Reproduce the records exactly through the line with "data.length ≤ 2 ^ 32".

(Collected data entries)
+++

-- ==== Sys2Proof/WellFormed.lean ====
section
/-! DEFINITION. Well-formed commands: the operands say what the row's name says, and lie in the sizes that the manual gives. -/
namespace Sys2Proof

/-- Is the command well-formed? A register write that a row names by its effect has the bit of that effect; a codeword that
decodes has 640 bytes, and a marker slot brings eight lanes (R218, R220); a console line holds no line end (R426); a host access
lies in the 4 GiB window (R336) and a register write is 32 or 64 bits wide on its own size (R458); NumVFs is a 16-bit field (R333). -/
def Instr.wf : Instr → Bool
  | .sqEnable _ _ v => v.toNat.testBit 31
  | .sqDisable _ _ v => !v.toNat.testBit 31
  | .cqEnable _ _ v => v.toNat.testBit 31
  | .cqDisable _ _ v => !v.toNat.testBit 31
  | .partitionCommit _ v => v.toNat.testBit 31 && !v.toNat.testBit 30
  | .partitionRelease _ v => v.toNat.testBit 30 && !v.toNat.testBit 31
  | .tenantKill _ v => v.toNat.testBit 0
  | .setupLockWrite v => v.toNat.testBit 0
  | .fwProgram v => v.toNat.testBit 63
  | .weirCrossedClear _ v => v.toNat.testBit 30
  | .weirCountClear _ v => v.toNat.testBit 27
  | .markerReceive _ lanes _ => lanes.length == 8 && lanes.all fun l => l.all fun (_, bs) => bs.length == 640
  | .flitReceive _ _ _ _ (some bs) => bs.length == 640
  | .memwinRead offset len => offset.toNat + len ≤ 2 ^ 32
  | .memwinWrite offset data => offset.toNat + data.length ≤ 2 ^ 32
  | .registerWrite _ .bar0 offset width _ => (width == 32 || width == 64) && offset.toNat % (width / 8) == 0
  | .registerWrite _ .msixControl _ width _ => width == 16 || width == 32
  | .registerWrite _ .deviceControl _ width _ => width == 16 || width == 32
  | .registerWrite _ .aerStatus _ width _ => width == 32
  | .uartLog line => line.all fun b => b != 0x0D && b != 0x0A
  | .vfEnableWrite _ n => n < 65536
  | _ => true

end Sys2Proof
end

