-- ==== Sys2Proof/Certificates/Slice0/Obligations.lean ====
section
/-! DEFINITION. The statements for the provers, each a `def Obligations.<Name> : Prop`. -/
section
open Sys2Proof Sys2Proof.Machine

/-- A step runs the command at the front of the queue on the state with the queue's rest; with no command waiting the block idles. The
queue, and that time passes only in commands, are the model's own: DESIGN CHOICE of log entry 1. -/
def Obligations.StepTakesTheFrontCommand : Prop :=
  (∀ (c : Instr) (q : List Instr) (s : State), step { s with pending := c :: q } = exec c { s with pending := q }) ∧
  ∀ s : State, s.pending = [] → step s = .next s

/-- No command stops the module: an error is a completion status, a register, a notice or a log record (R366, R354, R357,
R407). No command touches the queue. -/
def Obligations.EveryCommandAnswersNext : Prop :=
  ∀ (c : Instr) (s : State), ∃ t, exec c s = .next t ∧ t.pending = s.pending

/-- Every step keeps device memory and host memory in canonical form, so that equal memories stay equal data. -/
def Obligations.StepKeepsMemoriesCanonical : Prop :=
  ∀ s t : State, s.MemoriesCanonical → step s = .next t → t.MemoriesCanonical

/-- Every step keeps the values of the setup registers in the ranges of R438, R439, R464 to R467: no write, reset or period of the
power controller leaves them. -/
def Obligations.StepKeepsSettingsLegal : Prop :=
  ∀ s t : State, s.SettingsLegal → step s = .next t → t.SettingsLegal

/-- The state after reset meets the invariants of `StepKeepsMemoriesCanonical` and `StepKeepsSettingsLegal`, and holds what the
register tables of R189, R248, R250, R251, R341, R351, R438, R461, R464 to R467 and R472 give for reset. -/
def Obligations.ResetStateHoldsItsValues : Prop :=
  let z := State.reset
  z.MemoriesCanonical ∧ z.SettingsLegal ∧ z.locked = false ∧ z.wrej = false ∧ z.shape = .whole ∧ z.moduleId = 0 ∧
  z.turnRoot = false ∧ z.tsyncDelay = 0 ∧
  z.combineUs = 100000 ∧ z.pwr.iLimit = 85 ∧ z.pwr.capW = 3800 ∧ z.pwr.skip = 0 ∧ z.faultWin = 32 ∧ z.faultTh = 8 ∧
  (z.part 0).pawlCount = 1024 ∧ (z.part 0).gristCount = 4096 ∧
  (∀ p, (z.part p).state = .unassigned ∧ (z.part p).reserve = 48 ∧ (z.part p).quantum = 128) ∧
  (∀ p, p ≠ 0 → (z.part p).pawlCount = 0 ∧ (z.part p).gristCount = 0) ∧
  (z.bind 0).valid = true ∧ (∀ f, f ≠ 0 → (z.bind f).valid = false) ∧
  (∀ h, (z.house h).media = 2 ∧ (z.house h).scratch = 0 ∧ (z.house h).bufMib = 0) ∧
  (∀ f r, (z.sq f r).state = .disabled ∧ (z.sq f r).weir.high = 0xFFFF ∧ (z.sq f r).weir.low = 0xFFFE) ∧
  (∀ f c, (z.cq f c).state = .disabled ∧ (z.cq f c).countTh = 1)

/-- The lock holds until a module reset (R461, R440): every other command leaves LOCK set, function-level resets of PF0 among
them. -/
def Obligations.LockHoldsUntilModuleReset : Prop :=
  ∀ (c : Instr) (s t : State), s.locked = true → exec c s = .next t →
    c ∉ [Instr.resetInAssert, .millerWatchdog, .pllUnlock, .thermalTrip, .powerFail, .inputRemoved] → t.locked = true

+++

ANSWER AREA —
-- ==== Sys2Proof/WellFormed.lean ====
section
/-! DEFINITION. Well-formed commands: the operands say what the row's name says, and lie in the sizes that the manual gives. -/
namespace Sys2Proof

/-- Is the command well-formed? A register write that a row names by its effect has the bit of that effect; a codeword that
decodes has 640 bytes, and a marker slot brings eight lanes (R218, R220); a console line holds no line end (R426); a host access
lies in the 4 GiB window (R336) and a register write is 32 or 64 bits wide on its own size (R458); NumVFs is a 16-bit field (R333). -/
def Instr.wf : Instr → Bool
  | .sqEnable _ _ v => v.toNat.testBit 31
  | .sqDisable _ _ v => !v.toNat.testBit 31
  | .cqEnable _ _ v => v.toNat.testBit 31
  | .cqDisable _ _ v => !v.toNat.testBit 31
  | .partitionCommit _ v => v.toNat.testBit 31 && !v.toNat.testBit 30
  | .partitionRelease _ v => v.toNat.testBit 30 && !v.toNat.testBit 31
  | .tenantKill _ v => v.toNat.testBit 0
  | .setupLockWrite v => v.toNat.testBit 0
  | .fwProgram v => v.toNat.testBit 63
  | .weirCrossedClear _ v => v.toNat.testBit 30
  | .weirCountClear _ v => v.toNat.testBit 27
  | .markerReceive _ lanes _ => lanes.length == 8 && lanes.all fun l => l.all fun (_, bs) => bs.length == 640
  | .flitReceive _ _ _ _ (some bs) => bs.length == 640
  | .memwinRead offset len => offset.toNat + len ≤ 2 ^ 32
  | .memwinWrite offset data => offset.toNat + data.length ≤ 2 ^ 32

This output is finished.